(Extracted records)
>>

theorem State.axoRestart_keep {mk : Nat} {sb s : State} (hk : Keeps mk sb s) (hmk : 526369 ||| mk = mk) {ic : Nat} :
    Keeps mk sb (State.axoRestart s ic) := by
  refine Keeps.step hk ?_ hmk
  have h_self : Keeps 526369 s s := Keeps.refl
  unfold State.axoRestart
  extract_lets -merge -useContext -underBinder +onlyGivenNames s11
  have h_s11 : Keeps 526369 s s11 := (State.modRed_keep (State.inc_keep h_self rfl) rfl)
  exact (State.raise_keep (State.put_keep (State.put_keep (State.put_keep h_s11 rfl) rfl) rfl) rfl)

theorem State.axoRule_keep {mk : Nat} {sb s : State} (hk : Keeps mk sb s) (hmk : 526369 ||| mk = mk) {dis : List (Nat × Bool)} :
    Keeps mk sb (State.axoRule s dis) := by
  refine Keeps.step hk ?_ hmk
  have h_self : Keeps 526369 s s := Keeps.refl
  unfold State.axoRule
  exact (by
  split
  · exact h_self
  · extract_lets -merge -useContext -underBinder +onlyGivenNames ic3 b4 same5 n6 s17 n8 s19
    have h_s17 : Keeps 526369 s s17 := (State.put_keep h_self rfl)
    have h_s19 : Keeps 526369 s s19 := (State.axPhase_keep h_self rfl)
    exact (Keeps.ite_keep (by
    clear_value ic3
    split
    · exact (State.axoRestart_keep h_self rfl)
    · exact (Keeps.ite_keep h_self (State.axoRestart_keep h_self rfl))) (Keeps.ite_keep (Keeps.ite_keep (State.resolve_keep h_s17 rfl) h_s17) (Keeps.ite_keep (State.axoRestart_keep h_s19 rfl) (State.modRed_keep h_s19 rfl)))))

theorem State.joinRule_keep {mk : Nat} {sb s : State} (hk : Keeps mk sb s) (hmk : 526377 ||| mk = mk) :
    Keeps mk sb (State.joinRule s) := by
  refine Keeps.step hk ?_ hmk
  have h_self : Keeps 526377 s s := Keeps.refl
  unfold State.joinRule
  extract_lets -merge -useContext -underBinder +onlyGivenNames s11 ic2
  have h_s11 : Keeps 526377 s s11 := (State.modRed_keep h_self rfl)
  exact (Keeps.ite_keep h_self (by
  clear_value ic2
  split
  · exact (Keeps.ite_keep h_s11 (State.modRed_keep (State.put_keep h_s11 rfl) rfl))
  · exact (State.redRefuse_keep h_s11 rfl)
  · exact h_s11))

theorem State.sendParts_keep {mk : Nat} {sb s : State} (hk : Keeps mk sb s) (hmk : 524296 ||| mk = mk) {mirror : List Byte} :
    Keeps mk sb (State.sendParts s mirror) := by
  refine Keeps.step hk ?_ hmk
  have h_self : Keeps 524296 s s := Keeps.refl
  unfold State.sendParts
  extract_lets -merge -useContext -underBinder +onlyGivenNames one1
  have h_one1 : ∀ z0 z1, Keeps 524296 s z0 → Keeps 524296 s (one1 z0 z1) := (fun x2_0 _ h_x2_0 => by
    unfold one1
    extract_lets -merge -useContext -underBinder +onlyGivenNames c3 part4 s15
    have h_c3 : Keeps 524296 s c3.1 := (by
    unfold c3
    split
    · exact (Keeps.mk_fst h_x2_0)
    · exact (State.axoSnapshot_keep h_x2_0 rfl))
    have h_s15 : Keeps 524296 s s15 := (State.klSend_keep h_c3 rfl)
    exact (Keeps.ite_keep (State.modRed_keep h_x2_0 rfl) (Keeps.ite_keep h_s15 (State.modRed_keep h_s15 rfl))))
  exact (State.each_keep (State.modRed_keep h_self rfl) (fun x8_0 _ h_x8_0 => (h_one1 _ _ h_x8_0)))

theorem State.sendNotice_keep {mk : Nat} {sb s : State} (hk : Keeps mk sb s) (hmk : 526336 ||| mk = mk) :
    Keeps mk sb (State.sendNotice s) := by
  refine Keeps.step hk ?_ hmk
  have h_self : Keeps 526336 s s := Keeps.refl
  unfold State.sendNotice
  extract_lets -merge -useContext -underBinder +onlyGivenNames l1
  exact (Keeps.ite_keep h_self (State.klSend_keep (State.modRec_keep h_self rfl) rfl))

theorem State.sendAll_keep {mk : Nat} {sb s : State} (hk : Keeps mk sb s) (hmk : 526344 ||| mk = mk) {target : Option Nat} :
    Keeps mk sb (State.sendAll s target) := by
  refine Keeps.step hk ?_ hmk
  have h_self : Keeps 526344 s s := Keeps.refl
  unfold State.sendAll
  extract_lets -merge -useContext -underBinder +onlyGivenNames s11 m2 s23 s34
  have h_s11 : Keeps 526344 s s11 := (State.modRed_keep (State.klSend_keep h_self rfl) rfl)
  have h_s23 : Keeps 526344 s s23 := (Keeps.ite_keep (State.modRed_keep (State.sendParts_keep (State.klSend_keep h_s11 rfl) rfl) rfl) h_s11)
  have h_s34 : Keeps 526344 s s34 := (State.sendNotice_keep h_s23 rfl)
  exact (Keeps.ite_keep (State.modRed_keep (State.klSend_keep h_s34 rfl) rfl) h_s34)

theorem State.recordsDone_keep {mk : Nat} {sb s : State} (hk : Keeps mk sb s) (hmk : 524288 ||| mk = mk) :
    Keeps mk sb (State.recordsDone s) := by
  refine Keeps.step hk ?_ hmk
  have h_self : Keeps 524288 s s := Keeps.refl
  unfold State.recordsDone
  exact (State.modRed_keep h_self rfl)

theorem State.mirWork_keep {mk : Nat} {sb s0 : State} (hk : Keeps mk sb s0) (hmk : 527401 ||| mk = mk) {mis : Nat} {peers : List PeerRec} :
    Keeps mk sb (State.mirWork mis peers s0) := by
  refine Keeps.step hk ?_ hmk
  have h_self : Keeps 527401 s0 s0 := Keeps.refl
  unfold State.mirWork
  extract_lets -merge -useContext -underBinder +onlyGivenNames s11 s22 own3 c4 h5 g6 s37 s48 target9 s510 claim11 s612
  have h_s11 : Keeps 527401 s0 s11 := (State.modEst_keep (State.laneMismatches_keep h_self rfl) rfl)
  have h_s22 : Keeps 527401 s0 s22 := (State.mirCount_keep (State.modRed_keep h_s11 rfl) rfl)
  have h_c4 : Keeps 527401 s0 c4.1 := Keeps.proj (State.crossCompare_keep h_s22 rfl) rfl
  have h_h5 : Keeps 527401 s0 h5.1 := Keeps.proj (State.handoverRule_keep h_c4 rfl) rfl
  have h_g6 : Keeps 527401 s0 g6.1 := Keeps.proj (State.selfHandRule_keep h_h5 rfl) rfl
  have h_s37 : Keeps 527401 s0 s37 := (State.axoRule_keep (State.takeoverRule_keep (State.claimRule_keep h_g6 rfl) rfl) rfl)
  have h_s48 : Keeps 527401 s0 s48 := (State.joinRule_keep h_s37 rfl)
  have h_s510 : Keeps 527401 s0 s510 := (State.recordsDone_keep h_s48 rfl)
  have h_s612 : Keeps 527401 s0 s612 := (State.sendAll_keep (State.modRed_keep h_s510 rfl) rfl)
  exact (Keeps.ite_keep (State.laneMismatch_keep h_s510 rfl) (State.modRed_keep h_s612 rfl))

theorem State.mirOver_keep {mk : Nat} {sb s : State} (hk : Keeps mk sb s) (hmk : 526369 ||| mk = mk) :
    Keeps mk sb (State.mirOver s) := by
  refine Keeps.step hk ?_ hmk
  have h_self : Keeps 526369 s s := Keeps.refl
  unfold State.mirOver
  exact (State.recordsDone_keep (State.mirCount_keep (State.modRed_keep h_self rfl) rfl) rfl)

theorem State.redCmd_keep {mk : Nat} {sb s : State} (hk : Keeps mk sb s) (hmk : 526377 ||| mk = mk) {v : Nat} :
    Keeps mk sb (State.redCmd s v) := by
  refine Keeps.step hk ?_ hmk
  have h_self : Keeps 526377 s s := Keeps.refl
  unfold State.redCmd
  extract_lets -merge -useContext -underBinder +onlyGivenNames both1 a2 s13 s24 s35
  have h_a2 : Keeps 526377 s a2 := (State.axPhase_keep (State.modRed_keep h_self rfl) rfl)
  have h_s13 : Keeps 526377 s s13 := (Keeps.ite_keep (Keeps.ite_keep (State.put_keep h_a2 rfl) h_a2) h_self)
  have h_s24 : Keeps 526377 s s24 := (Keeps.ite_keep (Keeps.ite_keep (State.modRed_keep h_s13 rfl) (State.redRefuse_keep h_s13 rfl)) h_s13)
  have h_s35 : Keeps 526377 s s35 := (Keeps.ite_keep (State.modRed_keep h_s24 rfl) h_s24)
  exact (Keeps.ite_keep (State.redRefuse_keep h_s35 rfl) (Keeps.ite_keep (State.modRed_keep h_s35 rfl) (Keeps.ite_keep (State.modRed_keep h_s35 rfl) h_s35)))

theorem execRedClaim_keep (force : Bool) (s : State) : KeepsOut 526377 s (execRedClaim force s) := by
  have h_self : Keeps 526377 s s := Keeps.refl
  unfold execRedClaim
  exact (KeepsOut.next (State.redCmd_keep h_self rfl))

theorem execRedJoin_keep (s : State) : KeepsOut 526377 s (execRedJoin s) := by
  have h_self : Keeps 526377 s s := Keeps.refl
  unfold execRedJoin
  exact (KeepsOut.next (State.redCmd_keep h_self rfl))

theorem execRedAbandon_keep (s : State) : KeepsOut 526377 s (execRedAbandon s) := by
  have h_self : Keeps 526377 s s := Keeps.refl
  unfold execRedAbandon
  exact (KeepsOut.next (State.redCmd_keep h_self rfl))

theorem execRedHandover_keep (target : Fin 4) (s : State) : KeepsOut 526377 s (execRedHandover target s) := by
  have h_self : Keeps 526377 s s := Keeps.refl
  unfold execRedHandover
  exact (KeepsOut.next (State.redCmd_keep h_self rfl))

theorem execRedRejoin_keep (s : State) : KeepsOut 526377 s (execRedRejoin s) := by
  have h_self : Keeps 526377 s s := Keeps.refl
  unfold execRedRejoin
  exact (KeepsOut.next (State.redCmd_keep h_self rfl))

theorem State.redCfgWrite_keep {mk : Nat} {sb s : State} (hk : Keeps mk sb s) (hmk : 526377 ||| mk = mk) {v : Nat} :
    Keeps mk sb (State.redCfgWrite s v) := by
  refine Keeps.step hk ?_ hmk
  have h_self : Keeps 526377 s s := Keeps.refl
  unfold State.redCfgWrite
  extract_lets -merge -useContext -underBinder +onlyGivenNames w1 ok2 changed3 s14 p5 s26
  have h_s14 : Keeps 526377 s s14 := (State.setWord_keep h_self rfl)
  have h_s26 : Keeps 526377 s s26 := (State.setWords_keep h_s14 rfl)
  exact (Keeps.ite_keep (State.redRefuse_keep h_s14 rfl) (Keeps.ite_keep h_s14 (State.icShow_keep (State.modRed_keep (State.putBit_keep h_s26 rfl) rfl) rfl)))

<<

**Work item:** In the data above, repeat exactly each line from the first through the line that contains "exact (State.raise_keep (State.put_keep", and give nothing else.

**Final answer:**
theorem State.axoRestart_keep {mk : Nat} {sb s : State} (hk : Keeps mk sb s) (hmk : 526369 ||| mk = mk) {ic : Nat} :
    Keeps mk sb (State.axoRestart s ic) := by
  refine Keeps.step hk ?_ hmk
  have h_self : Keeps 526369 s s := Keeps.refl
  unfold State.axoRestart
  extract_lets -merge -useContext -underBinder +onlyGivenNames s11
  have h_s11 : Keeps 526369 s s11 := (State.modRed_keep (State.inc_keep h_self rfl) rfl)
  exact (State.raise_keep (State.put_keep (State.put_keep (State.put_keep h_s11 rfl) rfl) rfl) rfl)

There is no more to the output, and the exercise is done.